A LATE WASATCHIAN (LATE EARLY EOCENE) VERTEBRATE ASSEMBLAGE PRESERVED IN MEANDERING STREAM CHANNEL DEPOSITS, NORTHERN RED DESERT, WYOMING
The Pinnacles area has yielded 400 catalogued specimens making it one of the richest latest Wasatchian sites. The assemblage includes at least 40 species of mammals (including Lambdotherium) and 14 species of reptiles, as well as subordinate numbers of other vertebrates. The mammalian assemblage is strikingly equable both in terms of diversity and occurrence (larger mammals such as Hyracotherium are as abundant as smaller taxa such as Hyopsodus and small mammals such as rodents and insectivores). The reptilian portion of the assemblage is dominated by lizards, which account for eight species, five of which are glyptosaurines.

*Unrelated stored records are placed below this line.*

-- ==== Sys2Proof/Machine/MulDiv.lean ====
section
/-! DEFINITION. Multiply, divide and the HI/LO registers (42_muldiv.md R132 to R142). -/

namespace Sys2Proof.Machine

/-- Write HI and LO, apply the hazard of R142, and complete. -/
def writeHilo (u : HiloUse) (hi lo : Word) (s : State) : Host.Outcome State Fault Refusal :=
  finish s (.ok { hilo := u } (applyHiloHazard u { s with hi := hi, lo := lo }))

/-- HI and LO of an exact product (R132). -/
def writeProduct (p : BitVec 64) (s : State) : Host.Outcome State Fault Refusal :=
  writeHilo .mulDiv (p.extractLsb' 32 32) (p.extractLsb' 0 32) s

/-- MULT (R134). -/
def execMult (rs rt : Reg) (s : State) : Host.Outcome State Fault Refusal :=
  writeProduct (BitVec.ofInt 64 ((s.x rs).toInt * (s.x rt).toInt)) s

/-- MULTU (R135). -/
def execMultu (rs rt : Reg) (s : State) : Host.Outcome State Fault Refusal :=
  writeProduct (BitVec.ofNat 64 ((s.x rs).toNat * (s.x rt).toNat)) s

/-- The remainder (HI) and quotient (LO) of DIV (R136). -/
def divSigned (a b : Word) : Word × Word :=
  let n := a.toInt
  let d := b.toInt
  if d = 0 then (a, if 0 ≤ n then 0xFFFFFFFF else 0x00000001)
  else if a = 0x80000000 ∧ b = 0xFFFFFFFF then (0, 0x80000000)
  else
    let q := n.tdiv d
    (BitVec.ofInt 32 (n - q * d), BitVec.ofInt 32 q)

/-- The remainder (HI) and quotient (LO) of DIVU (R137). -/
def divUnsigned (a b : Word) : Word × Word :=
  if b = 0 then (a, 0xFFFFFFFF)
  else (BitVec.ofNat 32 (a.toNat % b.toNat), BitVec.ofNat 32 (a.toNat / b.toNat))

/-- DIV (R136). -/
def execDiv (rs rt : Reg) (s : State) : Host.Outcome State Fault Refusal :=
  let r := divSigned (s.x rs) (s.x rt)
  writeHilo .mulDiv r.1 r.2 s

/-- DIVU (R137). -/
def execDivu (rs rt : Reg) (s : State) : Host.Outcome State Fault Refusal :=
  let r := divUnsigned (s.x rs) (s.x rt)
  writeHilo .mulDiv r.1 r.2 s

/-- Complete with the direct write of HI or LO to a register (R138, R139). -/
def readHilo (rd : Reg) (v : Word) (s : State) : Host.Outcome State Fault Refusal :=
  finish s (.ok { wreg := some (rd, v), hilo := .read } s)

/-- MFHI (R138). -/
def execMfhi (rd : Reg) (s : State) : Host.Outcome State Fault Refusal :=
  readHilo rd s.hi s

/-- MFLO (R139). -/
def execMflo (rd : Reg) (s : State) : Host.Outcome State Fault Refusal :=
  readHilo rd s.lo s

/-- MTHI (R140). -/
def execMthi (rs : Reg) (s : State) : Host.Outcome State Fault Refusal :=
  writeHilo .moveHi (s.x rs) s.lo s

/-- MTLO (R141). -/
def execMtlo (rs : Reg) (s : State) : Host.Outcome State Fault Refusal :=
  writeHilo .moveLo s.hi (s.x rs) s

end Sys2Proof.Machine
end

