-- ==== Sys2Proof/Machine/CpuStep.lean ====
section
/-! DEFINITION. One CPU step (40_execution.md R92 to R95): the interrupt step and the instruction step,
with their cycle costs (60_exceptions.md R245); and where a program word stands for the next fetch. -/

namespace Sys2Proof.Machine

/-- Apply a function to the next state, if there is one. -/
def mapNext (f : State → State) (o : Host.Outcome State Fault Refusal) :
    Host.Outcome State Fault Refusal :=
  match o with
  | .next s => .next (f s)
  | .fault r => .fault r
  | .refused r => .refused r

/-- The instruction fetch `MemRead(pc, 4, Fetch)` (R95). -/
def fetch (s : State) : Res Word := memRead s.pc .word .fetch s

/-- What a decoded word does (R89). -/
def execDecoded (d : Decoded) (s : State) : Host.Outcome State Fault Refusal :=
  match d with
  | .instr i => exec i s
  | .reserved => execReserved s
  | .unmodelledCop z => execOtherCop z s

/-- Execute the fetched word `w`, which costs CYCLE_COST(w) besides what its execution adds (R245). -/
def execWord (w : Word) (s : State) : Host.Outcome State Fault Refusal :=
  mapNext (fun t => t.addCycles (s.cfg.cycleCost w)) (execDecoded (decode w) s)

/-- An instruction step (R92, R95, R102). -/
def instructionStep (s : State) : Host.Outcome State Fault Refusal :=
  match fetch s with
  | .ok w s1 => execWord w s1
  | .exc e => .next ((takeException e s).addCycles s.cfg.cycleCostNone)
  | .stop r => .refused r

/-- GTE_IRQ_QUIRK (R94): the word at `pc`, if an interrupt step must execute it first. -/
def quirkWord (s : State) : Option Word :=
  if s.cfg.gteIrqQuirk && s.bslot.isNone && s.cu 2 then
    match fetch s with
    | .ok w _ =>
      match decode w with
      | .instr (.cop2Command _) => some w
      | _ => none
    | .exc _ => none
    | .stop _ => none
  else none

/-- An interrupt step (R94). -/
def interruptStep (s : State) : Host.Outcome State Fault Refusal :=
  match quirkWord s with
  | some w => mapNext (exceptionEntry .int s.pc none) (execWord w s)
  | none => .next (takeException .int s)

/-- One CPU step (R92, R93). -/
def cpuStep (s : State) : Host.Outcome State Fault Refusal :=
  if s.irqTaken then interruptStep s else instructionStep s

/-- One scheduler iteration (R244, R255): fire the due event, or take one CPU step. A state with the
mark `refused` has no further step (R49). -/
def iterate (s : State) : Host.Outcome State Fault Refusal :=
  match s.refusedMark with
  | some r => .refused r
  | none =>
    match s.dueEvent with
    | some e => fireEvent e s
    | none => cpuStep s

/-- The state with the word `w` stored at `pc`, where the next fetch reads it. BIOS is written too: the
host loads it before the first fetch (R250). Nothing changes where `pc` reaches no memory. -/
def storeWordAtPc (s : State) (w : Word) : State :=
  match (s.region s.pc).key with
  | some a => { s with mem := s.mem.writeLE a 4 w }
  | none =>
    match s.region s.pc with
    | .cacheCtrl => { s with cacheCtrl := w }
    | .ram _ | .scratch _ | .bios _ | .irqCtl _ | .dmaCtl _ | .device _ _ | .unmapped => s

end Sys2Proof.Machine
end

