-- ==== Sys2Proof/Certificates/Slice0/Obligations.lean ====
section
/-! DEFINITION. The statements for the provers, one `def Obligations.<Name> : Prop` each. Their
vocabulary (`Completes`, `Frame`, `Trapped` and the rest) stands in Sys2Proof/Safety.lean; the model's own
fields (`inputs`, `hist`, `calls`) are in the frame too. -/

section Statements

open Sys2Proof Sys2Proof.Machine Sys2Proof.Claims

/-! ## Decoding -/

/-- R92, R95, R245: where the fetched bytes decode to a well-formed instruction, the step is that
instruction's execution, and CYCLE_COST of its word is added to the cycle count. -/
def Obligations.StepRunsDecodedInstruction : Prop :=
  ∀ (s : State) (w : Word) (i : Instr), AtInstruction s → fetched s = some w →
    decodeBytes (bytesOfWord w) = .ok (.instr i, []) → i.wellFormed = true →
      step s = mapNext (fun t => t.addCycles (s.cfg.cycleCost w)) (exec i s)

/-- R81 to R86: the decoder reads back every well-formed instruction, with every operand at every value. -/
def Obligations.DecodeOfEncode : Prop :=
  ∀ i : Instr, i.wellFormed = true → decode (encode i) = .instr i

/-- R86, R89: a word that decodes to an instruction is that instruction's word in every bit that is not
an ignored field, and the instruction is well-formed. -/
def Obligations.EncodeOfDecode : Prop :=
  ∀ (w : Word) (i : Instr), decode w = .instr i →
    i.wellFormed = true ∧ w &&& significant i = encode i

/-- Example words of the spec's rules (R108, R118, R124, R145, R153, R156, R162, R173, R176, R178, R180,
R193, R197), as bits. -/
def Obligations.WrittenWordsDecode : Prop :=
  decode 0b000000_01000_01001_01010_00000_100000#32 = .instr (.add 10 8 9) ∧
  decode 0b000000_00000_01001_01010_00100_000000#32 = .instr (.sll 10 9 4) ∧
  decode 0b001000_01000_01001_1111111111111111#32 = .instr (.addi 9 8 0xFFFF) ∧
  decode 0b000100_01000_01001_0000000000000011#32 = .instr (.beq 8 9 3) ∧
  decode 0b000010_00000000000100100011010000#32 = .instr (.j 0x48D0) ∧
  decode 0b000000_01000_00000_11111_00000_001001#32 = .instr (.jalr 31 8) ∧
  decode 0b100000_00100_01000_1111111111111100#32 = .instr (.lb 8 0xFFFC 4) ∧
  decode 0b101110_00100_01000_0000000000000010#32 = .instr (.swr 8 2 4) ∧
  decode 0b000000_00000001001000110100_001101#32 = .instr (.brk 0x01234) ∧
  decode 0b010000_00000_01000_01100_00000000000#32 = .instr (.mfc0 8 12) ∧
  decode 0b010000_1_0000000000000000000_010000#32 = .instr .rfe ∧
  decode 0b010010_00100_01000_00101_00000000000#32 = .instr (.mtc2 8 5) ∧
  decode 0b010010_1_0000110000000000000000001#32 = .instr (.cop2Command 0x180001)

Although fossil vertebrates have been recovered from the over-bank mudstones, the vast majority are preserved as isolated teeth and small cranial and mandibular fragments within the thickest of channel sandstone bodies. The fossils occur in the lower portion of the sand body as a basal lag, in the coarse toes of trough cross-bed sets, and at the tops of individual cross-beds within sets. Although their position with the sand body clearly indicates transportation and deposition on the lower point bar, the relatively un-abraded nature of the remains argues against significant transportation. Given the aggrading nature of the stream system, the lack of significant incision into underlying flood basin deposits, and the poorly fossiliferous nature of the flood basin mudstones, it is postulated that the vertebrate remains originally accumulated (and degraded) in the stream channel during an abandonment episode and were locally remobilized and re-deposited in the early stages of stream reactivation.